Please print the full listing exactly.

━━━━━━━━━━━━━━━━━━━━

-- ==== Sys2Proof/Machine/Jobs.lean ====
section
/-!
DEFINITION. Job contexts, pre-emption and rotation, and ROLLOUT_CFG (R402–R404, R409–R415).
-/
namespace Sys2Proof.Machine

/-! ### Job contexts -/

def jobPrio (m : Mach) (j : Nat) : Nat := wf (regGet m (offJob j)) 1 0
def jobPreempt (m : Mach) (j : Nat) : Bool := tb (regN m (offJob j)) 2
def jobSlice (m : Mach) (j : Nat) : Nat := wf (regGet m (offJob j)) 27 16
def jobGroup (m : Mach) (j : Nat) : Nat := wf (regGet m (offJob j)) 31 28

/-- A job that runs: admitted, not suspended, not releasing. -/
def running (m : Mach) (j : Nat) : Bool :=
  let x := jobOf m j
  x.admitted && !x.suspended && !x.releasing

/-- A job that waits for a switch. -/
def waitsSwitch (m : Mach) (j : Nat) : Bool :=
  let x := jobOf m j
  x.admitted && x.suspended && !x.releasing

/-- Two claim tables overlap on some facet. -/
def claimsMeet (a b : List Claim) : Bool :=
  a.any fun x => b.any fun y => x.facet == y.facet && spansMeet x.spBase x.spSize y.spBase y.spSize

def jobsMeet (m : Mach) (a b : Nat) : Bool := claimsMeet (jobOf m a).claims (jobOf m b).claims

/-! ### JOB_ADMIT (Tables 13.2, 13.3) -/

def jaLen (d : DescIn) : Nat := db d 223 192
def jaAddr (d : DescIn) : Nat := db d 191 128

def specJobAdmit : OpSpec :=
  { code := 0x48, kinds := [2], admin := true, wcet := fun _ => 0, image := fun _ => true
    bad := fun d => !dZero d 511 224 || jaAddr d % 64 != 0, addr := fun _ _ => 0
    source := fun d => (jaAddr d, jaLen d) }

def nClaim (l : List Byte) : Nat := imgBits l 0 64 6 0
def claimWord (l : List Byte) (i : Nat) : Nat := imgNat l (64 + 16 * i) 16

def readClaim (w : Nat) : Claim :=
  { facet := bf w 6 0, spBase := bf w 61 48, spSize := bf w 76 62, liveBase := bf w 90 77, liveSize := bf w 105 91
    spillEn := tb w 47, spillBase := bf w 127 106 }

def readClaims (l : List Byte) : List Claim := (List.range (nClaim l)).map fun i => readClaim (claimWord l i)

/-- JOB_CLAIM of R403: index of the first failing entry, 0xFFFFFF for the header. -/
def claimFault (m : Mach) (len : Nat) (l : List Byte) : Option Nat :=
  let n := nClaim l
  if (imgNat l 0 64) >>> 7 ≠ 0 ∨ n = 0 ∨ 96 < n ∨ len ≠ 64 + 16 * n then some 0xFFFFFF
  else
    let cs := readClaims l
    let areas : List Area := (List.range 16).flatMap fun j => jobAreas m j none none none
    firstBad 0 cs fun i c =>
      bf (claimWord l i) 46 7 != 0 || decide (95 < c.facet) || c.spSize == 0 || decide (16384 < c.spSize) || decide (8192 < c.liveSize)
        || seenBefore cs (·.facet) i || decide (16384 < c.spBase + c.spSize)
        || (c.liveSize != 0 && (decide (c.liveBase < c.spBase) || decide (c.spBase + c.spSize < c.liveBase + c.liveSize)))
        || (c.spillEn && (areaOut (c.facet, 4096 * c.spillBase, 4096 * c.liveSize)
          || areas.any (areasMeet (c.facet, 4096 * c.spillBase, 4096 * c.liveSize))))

━━━━━━━━━━━━━━━━━━━━

**Result for this exercise:**
-- ==== Sys2Proof/Machine/Jobs.lean ====
section
/-!
DEFINITION. Job contexts, pre-emption and rotation, and ROLLOUT_CFG (R402–R404, R409–R415).
-/
namespace Sys2Proof.Machine

/-! ### Job contexts -/

def jobPrio (m : Mach) (j : Nat) : Nat := wf (regGet m (offJob j)) 1 0
def jobPreempt (m : Mach) (j : Nat) : Bool := tb (regN m (offJob j)) 2
def jobSlice (m : Mach) (j : Nat) : Nat := wf (regGet m (offJob j)) 27 16
def jobGroup (m : Mach) (j : Nat) : Nat := wf (regGet m (offJob j)) 31 28

/-- A job that runs: admitted, not suspended, not releasing. -/
def running (m : Mach) (j : Nat) : Bool :=
  let x := jobOf m j
  x.admitted && !x.suspended && !x.releasing

/-- A job that waits for a switch. -/
def waitsSwitch (m : Mach) (j : Nat) : Bool :=
  let x := jobOf m j
  x.admitted && x.suspended && !x.releasing

/-- Two claim tables overlap on some facet. -/
def claimsMeet (a b : List Claim) : Bool :=
  a.any fun x => b.any fun y => x.facet == y.facet && spansMeet x.spBase x.spSize y.spBase y.spSize

def jobsMeet (m : Mach) (a b : Nat) : Bool := claimsMeet (jobOf m a).claims (jobOf m b).claims

/-! ### JOB_ADMIT (Tables 13.2, 13.3) -/

def jaLen (d : DescIn) : Nat := db d 223 192
def jaAddr (d : DescIn) : Nat := db d 191 128

def specJobAdmit : OpSpec :=
  { code := 0x48, kinds := [2], admin := true, wcet := fun _ => 0, image := fun _ => true
    bad := fun d => !dZero d 511 224 || jaAddr d % 64 != 0, addr := fun _ _ => 0
    source := fun d => (jaAddr d, jaLen d) }

def nClaim (l : List Byte) : Nat := imgBits l 0 64 6 0
def claimWord (l : List Byte) (i : Nat) : Nat := imgNat l (64 + 16 * i) 16

def readClaim (w : Nat) : Claim :=
  { facet := bf w 6 0, spBase := bf w 61 48, spSize := bf w 76 62, liveBase := bf w 90 77, liveSize := bf w 105 91
    spillEn := tb w 47, spillBase := bf w 127 106 }

def readClaims (l : List Byte) : List Claim := (List.range (nClaim l)).map fun i => readClaim (claimWord l i)

/-- JOB_CLAIM of R403: index of the first failing entry, 0xFFFFFF for the header. -/
def claimFault (m : Mach) (len : Nat) (l : List Byte) : Option Nat :=
  let n := nClaim l
  if (imgNat l 0 64) >>> 7 ≠ 0 ∨ n = 0 ∨ 96 < n ∨ len ≠ 64 + 16 * n then some 0xFFFFFF
  else
    let cs := readClaims l
    let areas : List Area := (List.range 16).flatMap fun j => jobAreas m j none none none
    firstBad 0 cs fun i c =>
      bf (claimWord l i) 46 7 != 0 || decide (95 < c.facet) || c.spSize == 0 || decide (16384 < c.spSize) || decide (8192 < c.liveSize)
        || seenBefore cs (·.facet) i || decide (16384 < c.spBase + c.spSize)
        || (c.liveSize != 0 && (decide (c.liveBase < c.spBase) || decide (c.spBase + c.spSize < c.liveBase + c.liveSize)))
        || (c.spillEn && (areaOut (c.facet, 4096 * c.spillBase, 4096 * c.liveSize)
          || areas.any (areasMeet (c.facet, 4096 * c.spillBase, 4096 * c.liveSize))))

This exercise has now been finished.